Genes that cause CAS don't appear to have much in common with at least one inherited form of another speech disorder, stuttering. Hashim Raza, PhD, assistant professor in the child language doctoral program at the University of Kansas in Lawrence, has studied families with this disorder and found multiple genes, all of which are involved in the lysosomal pathway and intracellular trafficking, apparently far removed from the broad effects of developmental transcription factors. Genes suggested in language impairment, however, are also targets of transcription factors implicated in CAS, he noted. This suggests molecular targets in speech and language disorders may have shared gene pathways.

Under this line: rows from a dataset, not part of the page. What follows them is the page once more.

-- ==== Sys2Proof/Laws/State.lean ====
section
/-! SUPPORT. One lemma per field and named update: what the update does to the field. -/

namespace Sys2Proof.Machine

section writeByte

variable (s : State) (a : Addr) (v : Byte)

@[simp] theorem State.writeByte_phase : (s.writeByte a v).phase = s.phase := rfl
@[simp] theorem State.writeByte_wr : (s.writeByte a v).wr = s.wr := rfl
@[simp] theorem State.writeByte_rd : (s.writeByte a v).rd = s.rd := rfl
@[simp] theorem State.writeByte_srcPtr : (s.writeByte a v).srcPtr = s.srcPtr := rfl
@[simp] theorem State.writeByte_remBytes : (s.writeByte a v).remBytes = s.remBytes := rfl
@[simp] theorem State.writeByte_remReset : (s.writeByte a v).remReset = s.remReset := rfl
@[simp] theorem State.writeByte_engRem : (s.writeByte a v).engRem = s.engRem := rfl
@[simp] theorem State.writeByte_cmp : (s.writeByte a v).cmp = s.cmp := rfl
@[simp] theorem State.writeByte_begun : (s.writeByte a v).begun = s.begun := rfl
@[simp] theorem State.writeByte_engEn : (s.writeByte a v).engEn = s.engEn := rfl
@[simp] theorem State.writeByte_refillEn : (s.writeByte a v).refillEn = s.refillEn := rfl
@[simp] theorem State.writeByte_donePend : (s.writeByte a v).donePend = s.donePend := rfl
@[simp] theorem State.writeByte_cfg : (s.writeByte a v).cfg = s.cfg := rfl
@[simp] theorem State.writeByte_ring : (s.writeByte a v).ring = s.ring := rfl
@[simp] theorem State.writeByte_mem : (s.writeByte a v).mem = Memory.write s.mem a.toNat v := rfl
@[simp] theorem State.writeByte_produced : (s.writeByte a v).produced = s.produced := rfl
@[simp] theorem State.writeByte_consumed : (s.writeByte a v).consumed = s.consumed := rfl
@[simp] theorem State.writeByte_out : (s.writeByte a v).out = s.out := rfl
@[simp] theorem State.writeByte_fault : (s.writeByte a v).fault = s.fault := rfl
@[simp] theorem State.writeByte_result : (s.writeByte a v).result = s.result := rfl
@[simp] theorem State.writeByte_freeCount : (s.writeByte a v).freeCount = s.freeCount := rfl
@[simp] theorem State.writeByte_outstanding : (s.writeByte a v).outstanding = s.outstanding := rfl
@[simp] theorem State.writeByte_schedule : (s.writeByte a v).schedule = s.schedule := rfl

end writeByte

section writeSlot

variable (s : State) (i : Cursor) (v : Code)

@[simp] theorem State.writeSlot_phase : (s.writeSlot i v).phase = s.phase := rfl
@[simp] theorem State.writeSlot_wr : (s.writeSlot i v).wr = s.wr := rfl
@[simp] theorem State.writeSlot_rd : (s.writeSlot i v).rd = s.rd := rfl
@[simp] theorem State.writeSlot_srcPtr : (s.writeSlot i v).srcPtr = s.srcPtr := rfl
@[simp] theorem State.writeSlot_remBytes : (s.writeSlot i v).remBytes = s.remBytes := rfl
@[simp] theorem State.writeSlot_remReset : (s.writeSlot i v).remReset = s.remReset := rfl
@[simp] theorem State.writeSlot_engRem : (s.writeSlot i v).engRem = s.engRem := rfl
@[simp] theorem State.writeSlot_cmp : (s.writeSlot i v).cmp = s.cmp := rfl
@[simp] theorem State.writeSlot_begun : (s.writeSlot i v).begun = s.begun := rfl
@[simp] theorem State.writeSlot_engEn : (s.writeSlot i v).engEn = s.engEn := rfl
@[simp] theorem State.writeSlot_refillEn : (s.writeSlot i v).refillEn = s.refillEn := rfl
@[simp] theorem State.writeSlot_donePend : (s.writeSlot i v).donePend = s.donePend := rfl
@[simp] theorem State.writeSlot_cfg : (s.writeSlot i v).cfg = s.cfg := rfl
@[simp] theorem State.writeSlot_ring : (s.writeSlot i v).ring = s.ring.set i.toNat (some v) i.isLt := rfl
@[simp] theorem State.writeSlot_mem : (s.writeSlot i v).mem = s.mem := rfl
@[simp] theorem State.writeSlot_produced : (s.writeSlot i v).produced = s.produced := rfl
@[simp] theorem State.writeSlot_consumed : (s.writeSlot i v).consumed = s.consumed := rfl
@[simp] theorem State.writeSlot_out : (s.writeSlot i v).out = s.out := rfl
@[simp] theorem State.writeSlot_fault : (s.writeSlot i v).fault = s.fault := rfl
@[simp] theorem State.writeSlot_result : (s.writeSlot i v).result = s.result := rfl
@[simp] theorem State.writeSlot_freeCount : (s.writeSlot i v).freeCount = s.freeCount := rfl
@[simp] theorem State.writeSlot_outstanding : (s.writeSlot i v).outstanding = s.outstanding := rfl
@[simp] theorem State.writeSlot_schedule : (s.writeSlot i v).schedule = s.schedule := rfl

end writeSlot

section putSlot

variable (s : State) (v : Code)

@[simp] theorem State.putSlot_phase : (s.putSlot v).phase = s.phase := rfl
@[simp] theorem State.putSlot_wr : (s.putSlot v).wr = cursorNext s.wr := rfl
@[simp] theorem State.putSlot_rd : (s.putSlot v).rd = s.rd := rfl
@[simp] theorem State.putSlot_srcPtr : (s.putSlot v).srcPtr = s.srcPtr := rfl
@[simp] theorem State.putSlot_remBytes : (s.putSlot v).remBytes = s.remBytes := rfl
@[simp] theorem State.putSlot_remReset : (s.putSlot v).remReset = s.remReset := rfl
@[simp] theorem State.putSlot_engRem : (s.putSlot v).engRem = s.engRem := rfl
@[simp] theorem State.putSlot_cmp : (s.putSlot v).cmp = s.cmp := rfl
@[simp] theorem State.putSlot_begun : (s.putSlot v).begun = s.begun := rfl
@[simp] theorem State.putSlot_engEn : (s.putSlot v).engEn = s.engEn := rfl
@[simp] theorem State.putSlot_refillEn : (s.putSlot v).refillEn = s.refillEn := rfl
@[simp] theorem State.putSlot_donePend : (s.putSlot v).donePend = s.donePend := rfl
@[simp] theorem State.putSlot_cfg : (s.putSlot v).cfg = s.cfg := rfl
@[simp] theorem State.putSlot_ring : (s.putSlot v).ring = s.ring.set s.wr.toNat (some v) s.wr.isLt := rfl
@[simp] theorem State.putSlot_mem : (s.putSlot v).mem = s.mem := rfl
@[simp] theorem State.putSlot_produced : (s.putSlot v).produced = s.produced + 1 := rfl
@[simp] theorem State.putSlot_consumed : (s.putSlot v).consumed = s.consumed := rfl
@[simp] theorem State.putSlot_out : (s.putSlot v).out = s.out := rfl
@[simp] theorem State.putSlot_fault : (s.putSlot v).fault = s.fault := rfl
@[simp] theorem State.putSlot_result : (s.putSlot v).result = s.result := rfl
@[simp] theorem State.putSlot_freeCount : (s.putSlot v).freeCount = s.freeCount := rfl
@[simp] theorem State.putSlot_outstanding : (s.putSlot v).outstanding = s.outstanding := rfl
@[simp] theorem State.putSlot_schedule : (s.putSlot v).schedule = s.schedule := rfl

However, Dr. Raza noted, “We should expect there to be a broad spectrum of genes that lead to speech problems, because the speech production process is not as simple as previously thought.”
While developing animal models for study of human speech difficulties is challenging, he added, it is not impossible. Mouse models for stuttering based on his findings look at the patterns of vocalizations in mice that correspond to the disrupted patterns seen in human stuttering; a similar approach might be used to develop models of CAS, he suggested. In addition, larger genetic studies are needed to confirm the genes identified here.
“The way forward is to develop functional studies using CAS candidate genes, to identify gene pathways and identify the specific effects of these gene variants,” he said, which can lead to developing validated models and, perhaps, strategies for interventions to improve speech in affected individuals.
Drs. Hildebrand, Newbury, and Raza had no relevant disclosures.